Hurricanes and tropical storms are nothing new, and the U.S. has a long history of dealing with their devastating impacts. Having worked with hundreds of businesses for four decades, both before and after a hurricane has hit, these are the five most common problems seen in most hurricane response plans along with the strategies that might help you solve them.

1. Incorrectly Interpreting Cones of Uncertainty

One of the most common problems with hurricane response plans is using the "cone of uncertainty," or error cone, as a predictor of whether a storm will impact a specific location. Most people are familiar with the error cone around the storm track, and it is often interpreted as being a zone where the storm will cause damage. However, the cone of uncertainty has little to say about the extent of the hurricane's impact.

The cone of uncertainty is a graphical representation of forecast error added to tropical cyclone forecast track maps. The cone is not based on the meteorology for a given storm but on forecast error rates of storms from the previous five years. This means that the center of a storm will track within the predetermined cone of uncertainty 75% of the time based on reviews of forecasts from the past five years. The cone size is defined at the beginning of each season. It's always the same size for every storm and every forecast. At the beginning of the forecast period, the cone is typically narrow to reflect low forecast error. As the forecast extends into the future with progressively more error, the cone becomes wider and increases in size.

It is a common misunderstanding that storm surges, rainfall, and winds are confined to the area within the confines of the cone. The effects of a tropical storm can reach hundreds of miles outside the cone. Over time, with increased data and more accurate predictions, the cone of uncertainty has decreased in size. The cone does not directly relate to storm size, meaning that just because a location sits outside the error cone does not suggest it will be spared by the storm.

The limitations and frequent misconceptions of the error cone are what drove me and a group of meteorologists at StormGeo to develop the Threatened Regions from Active Cyclones (TRAC) model. TRAC analyzes over 100 predictive models to map the probability that the location will receive tropical-storm-force winds resulting in a more accurate prediction of areas at risk. By graphically representing the probabilities of the storm track, TRAC also is better able to illustrate forecast uncertainty.

Businesses looking to improve their hurricane response plans should rethink triggers based on whether or not the monitored location lies within the error cone. A better trigger would be to reference a model like TRAC and set triggers based on the probability of wind impact.

2. Misunderstanding the Saffir-Simpson Hurricane Wind Scale

Another problem often seen in hurricane response plans is the incorrect use of the Saffir-Simpson Hurricane Wind Scale. The Saffir-Simpson scale was introduced to the public in 1973 by civil engineer Herbert Saffir and meteorologist Robert Simpson to estimate the level of damage winds would cause to buildings. The well-known scale organizes hurricanes into five categories based on the storm's maximum average wind speed over a one-minute time span.

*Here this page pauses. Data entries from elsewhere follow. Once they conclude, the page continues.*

/-- DELTA of an entry. -/
def deltaOf : Instr → Nat
  | .dact d _ _ _ => d.toNat
  | .drd d _ _ _ _ _ => d.toNat
  | .dwr d _ _ _ _ _ => d.toNat
  | .dpre d _ => d.toNat
  | .dprea d => d.toNat
  | .drefa d _ => d.toNat
  | .drefb d _ _ => d.toNat
  | .dwait d _ => d.toNat
  | .dchk d _ _ _ _ => d.toNat
  | .dsig d _ _ _ => d.toNat
  | .drpt d _ _ => d.toNat
  | .dend d => d.toNat
  | _ => 0

/-- DELTA of the next entry, fetched or not. -/
def State.nextDelta (s : State) (cell : Nat) : Nat :=
  let q := (s.cellAt cell).seq
  match q.fetched with
  | f :: _ => deltaOf f.entry
  | [] => fld (s.entryWord cell q.index.toNat) 48 12

/-! ### Stops (R128, R130, R132, R133) -/

/-- Rows of four banks as VSQROWL and VSQROWH hold them; a bank that the preamble has still to reopen keeps its own. -/
def seqRows (v : Vault) (pre : List Nat) (old : Word) (lo : Nat) : Word :=
  BitVec.ofNat 64 (packFields ((List.range 4).map fun i =>
    (match (v.bank (lo + i)).row with
     | some r => 2 ^ 15 + r
     | none => if pre.contains (lo + i) then fld old (16 * i) 16 else 0, 16 * i)))

/-- The guard takes over with every target 0 (R99). -/
def Cell.takeOver (k : Cell) : Cell :=
  { k with vault := { k.vault.aim k.liveBanks (fun _ => 0) with owned := false, dcls := 0 } }

/-- The program is suspended or stopped: position, rows and debts are recorded, open banks wait for their precharge, and
a fault is reported to the field manager and to the context that issued the DRUN. -/
def State.seqStop (s : State) (cell : Nat) (cause : Cause) (detail : Nat) (stopped : Bool) : State :=
  let k := s.cellAt cell
  let q := k.seq
  let v := k.vault
  let run := q.st == .running
  let open_ := run && k.liveBanks.any fun b => (v.bank b).row.isSome
  let rep : Report := { cause := cause, detail := BitVec.ofNat 8 detail, src := 4, tval := BitVec.ofNat 64 q.posn }
  let q' : Seq := { q with
    st := if stopped then .stopped else .suspended
    cause := cause, detail := BitVec.ofNat 8 detail
    rowl := if run then seqRows v q.pre q.rowl 0 else q.rowl
    rowh := if run then seqRows v q.pre q.rowh 4 else q.rowh
    debt := BitVec.ofNat 40 v.debtBits
    fetchNext := none, fetched := [], pre := [], precharge := if open_ then some s.now else none
    faultAt := if cause = 0 then q.faultAt else some s.now }
  let s := s.setCell cell ({ k with seq := q' } : Cell).takeOver
  if cause = 0 then s else ({ s with reports := s.reports ++ [(cell, q.owner, rep)] }).report cell q.owner rep

/-- A fault of the sequencer (Table 6-6). -/
def State.seqFault (s : State) (cell : Nat) (f : Cause × Nat) : State := s.seqStop cell f.1 f.2 (f.1 == cVFormat)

Many companies base their evacuation decisions on a hurricane's predicted Saffir-Sampson category because of its easy-to-understand rating system and its long history with the public. However, the scale is narrow in its focus. It categorizes storms solely by their wind speed without saying anything about the size of the storm and potential storm surge inundation, which typically is associated with most injuries and deaths relating to tropical cyclones.

For example, a response plan may require an evacuation of a facility only after a hurricane reaches Category 3 or higher, leaving crews to ride out Category 1 and 2 hurricanes. However, in some cases, a Category 2 hurricane could produce a more significant storm surge than a Category 4 hurricane based on the size of the wind field. To determine the true damage potential of a storm, both the maximum wind speed and the size of the wind field must be considered.

In addressing the Saffir-Simpson scale's limitations, my colleagues and I developed a new rating system that better estimates a hurricane's potential for damage: the Hurricane Severity Index (HSI). This index is based on a fifty-point system where half of the points come from the size of the storm's wind field and the other half from the storm's max sustained wind speeds. By combining these two factors, the Hurricane Severity Index is better equipped than the Saffir-Simpson scale to predict the overall severity of a storm.

3. Poorly Defined Proximity Triggers

Proximity triggers are another common element in hurricane response plans. These triggers use the storm’s location to activate a specific action in a hurricane response plan. When a storm comes within a certain proximity to a location, this 'trigger' will instigate response actions. The use of a proximity trigger may cause your business to take unnecessary steps in your plan, which costs time and money.

For example, if we look at Hurricane Wilma, its proximity to the upper Texas coast pushed several businesses to activate their hurricane response plans. However, meteorologists were reasonably confident that there was a jet stream blowing across the Gulf from the southwest to the northeast that would drive the storm across Florida and eliminate the threat to businesses located on the upper Texas coast.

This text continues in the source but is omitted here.